I'm halfway through your notes and I felt I should pause to say a BIG THANK YOU for articulating your thoughts like this. Clearly, the best article I've read all year.

"Key takeaway: The quality of your dialogue with customers is directly proportional to the quality of the customers you will acquire. If you understand their needs better, you will close bigger deals with happier customers who consume less resources"

Those words, mate, are essentially gold dust. I wish I could pay/donate for this content. Seriously.

See my other comment about including it in Hacker Monthly. I do hope the curators include it in the next issue.


(It goes without saying, this was an amazing + generous post.)

A question for Patrick or anybody else about the following email advice in the post.

"Free tip from me: note what search term sent them to your website, put a variation of it in the subject line of the email, watch your open rate go through the freaking roof."

Did this mean just in general to let search terms inform how you write email, or that the list segmentation is that specific for any opt-in list member who happened to come by search?


The specific implementation for BCC sends you an email entitled How To Make $TITLE Bingo Cards. Each subscriber to the list that I have a good guess for has a field in Mailchimp set with that value through their API. (Parsing the referrer is one option for guessing. My implementation is a mite more subtle, to avoid having user input there.)

The net effect is a few hundred people tomorrow who looked for [Halloween bingo cards] today and forgot about it will get an email tomorrow with the subject How To Make Halloween Bingo Cards. My open rates are "quite nice."

Edited to add: I got a note from the Mailchimp CS people back in April about having an unacceptably high unsubscribe rate (1.04% -- they take list quality seriously), paused my campaign to look into it, and forgot to unpause it. facepalm Thanks for prompting me to check on this (as usual, I don't look at things I think are working -- too much to do).


Even though I went to the conference these notes are extremely useful. My notes suck in comparison so I'm sure I'll be able to retain much more reading these over. There were some truly excellent talks and I'm looking forward to watching them again on video.

As a side note: Patrick's talk was awesome. Those lightning talks were brutal, I'd never want to go through that myself but I'm very glad he did it. The video is going to be great I'm sure but it's no substitute for being able to watch him put on a show in person. I highly recommend going next year if at all possible.


Thanks for making your detailed notes available to the public.

Out of interest: How many hours of your time were approximately invested in writing this blog post? A rough estimate is fine enough.


You're welcome. I spent five or six hours at the computer (my whole work day today), more over the last few weeks mentally digesting what I learned and kicking around structure and phrasing.


Your notes should be in the next Hacker Monthly issue.


Thanks, Patrick. I found this post immensely helpful, and am looking forward to the video of your lightning talk.

One thing I found intriguing was this: “why pay people so that they can buy objects suggesting social status when you can just award social status directly?”

Do you have examples of this sort of thing? (Other than the one you specifically didn't mention.)

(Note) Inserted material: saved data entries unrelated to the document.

theorem keeps_addWrite {m₀ : Bool} {a₀ s₀ : State} (h₀ : Keeps m₀ a₀ s₀) {a : Nat} {e : Nat} :
    Keeps m₀ a₀ (addWrite s₀ a e) := by
  unfold addWrite
  try extract_lets
  repeat' (first | with_reducible assumption | with_reducible apply keeps_State_modWsAgent | (fail_if_no_progress (with_reducible apply Keeps.upd) <;> first | with_reducible rfl | with_reducible exact fun x => x | with_reducible exact fun _ => ⟨rfl, rfl, rfl, rfl⟩ | with_reducible exact fun x => absurd x Bool.false_ne_true | with_reducible exact KV.set_wf _ _ _ | with_reducible exact KV.put_wf _ _ | with_reducible exact KV.filter_wf _ | with_reducible exact List.prefix_rfl | with_reducible exact List.prefix_append _ _ | with_reducible exact KV.map_wf (fun _ => rfl) | with_reducible exact fun _ => KV.foldl_set_wf _ _ _ rfl | (simp; done) | skip) | with_reducible apply Keeps.ite | with_reducible apply Keeps.ite1 | (with_reducible apply Keeps.foldl; intro s₁ x₁; have h₁ : Keeps m₀ s₁ s₁ := Keeps.refl s₁; try dsimp +zetaDelta only) | (with_reducible apply Keeps.foldl1; intro s₁ x₁; have h₁ : Keeps m₀ s₁.1 s₁.1 := Keeps.refl s₁.1; try dsimp +zetaDelta only) | extract_lets | split | dsimp +zetaDelta only)

theorem keeps_noteOutcome {m₀ : Bool} {a₀ s₀ : State} (h₀ : Keeps m₀ a₀ s₀) {a : Nat} {e : Nat} {o : Outc} {ends : Bool} :
    Keeps m₀ a₀ (noteOutcome s₀ a e o ends) := by
  unfold noteOutcome
  try extract_lets
  repeat' (first | with_reducible assumption | with_reducible apply keeps_State_modWsAgent | (fail_if_no_progress (with_reducible apply Keeps.upd) <;> first | with_reducible rfl | with_reducible exact fun x => x | with_reducible exact fun _ => ⟨rfl, rfl, rfl, rfl⟩ | with_reducible exact fun x => absurd x Bool.false_ne_true | with_reducible exact KV.set_wf _ _ _ | with_reducible exact KV.put_wf _ _ | with_reducible exact KV.filter_wf _ | with_reducible exact List.prefix_rfl | with_reducible exact List.prefix_append _ _ | with_reducible exact KV.map_wf (fun _ => rfl) | with_reducible exact fun _ => KV.foldl_set_wf _ _ _ rfl | (simp; done) | skip) | with_reducible apply Keeps.ite | with_reducible apply Keeps.ite1 | (with_reducible apply Keeps.foldl; intro s₁ x₁; have h₁ : Keeps m₀ s₁ s₁ := Keeps.refl s₁; try dsimp +zetaDelta only) | (with_reducible apply Keeps.foldl1; intro s₁ x₁; have h₁ : Keeps m₀ s₁.1 s₁.1 := Keeps.refl s₁.1; try dsimp +zetaDelta only) | extract_lets | split | dsimp +zetaDelta only)

theorem keeps_wicketFail {m₀ : Bool} {a₀ s₀ : State} (h₀ : Keeps m₀ a₀ s₀) {w : Nat} {o : Opc} {a : Sys2Proof.Aid} {i : Sys2Proof.Inc} {tag : Sys2Proof.Tag} {origin : optParam Origin Origin.agent} :
    Keeps m₀ a₀ (wicketFail s₀ w o a i tag origin) := by
  unfold wicketFail
  try extract_lets
  repeat' (first | with_reducible assumption | with_reducible apply keeps_State_freeUsed | with_reducible apply keeps_sendCmp | (fail_if_no_progress (with_reducible apply Keeps.upd) <;> first | with_reducible rfl | with_reducible exact fun x => x | with_reducible exact fun _ => ⟨rfl, rfl, rfl, rfl⟩ | with_reducible exact fun x => absurd x Bool.false_ne_true | with_reducible exact KV.set_wf _ _ _ | with_reducible exact KV.put_wf _ _ | with_reducible exact KV.filter_wf _ | with_reducible exact List.prefix_rfl | with_reducible exact List.prefix_append _ _ | with_reducible exact KV.map_wf (fun _ => rfl) | with_reducible exact fun _ => KV.foldl_set_wf _ _ _ rfl | (simp; done) | skip) | with_reducible apply Keeps.ite | with_reducible apply Keeps.ite1 | (with_reducible apply Keeps.foldl; intro s₁ x₁; have h₁ : Keeps m₀ s₁ s₁ := Keeps.refl s₁; try dsimp +zetaDelta only) | (with_reducible apply Keeps.foldl1; intro s₁ x₁; have h₁ : Keeps m₀ s₁.1 s₁.1 := Keeps.refl s₁.1; try dsimp +zetaDelta only) | extract_lets | split | dsimp +zetaDelta only)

If you have any question about content from the public talks, I will answer it to the best of my ability. As I mentioned, in some cases the best answer I can give is "You really want to wait until you can see this one on video."


Is the intention of the conference organizers to put any/all of the videos online?


Quoth the conference home page: "We will be posting videos and presentation slides in due course." If you notice, in the last few years they put an awful lot of the conference online after it had been professionally edited. (It is good marketing for coming to the conference in the next year, right? They certainly convinced me to fly fifteen hours out of my way to go.)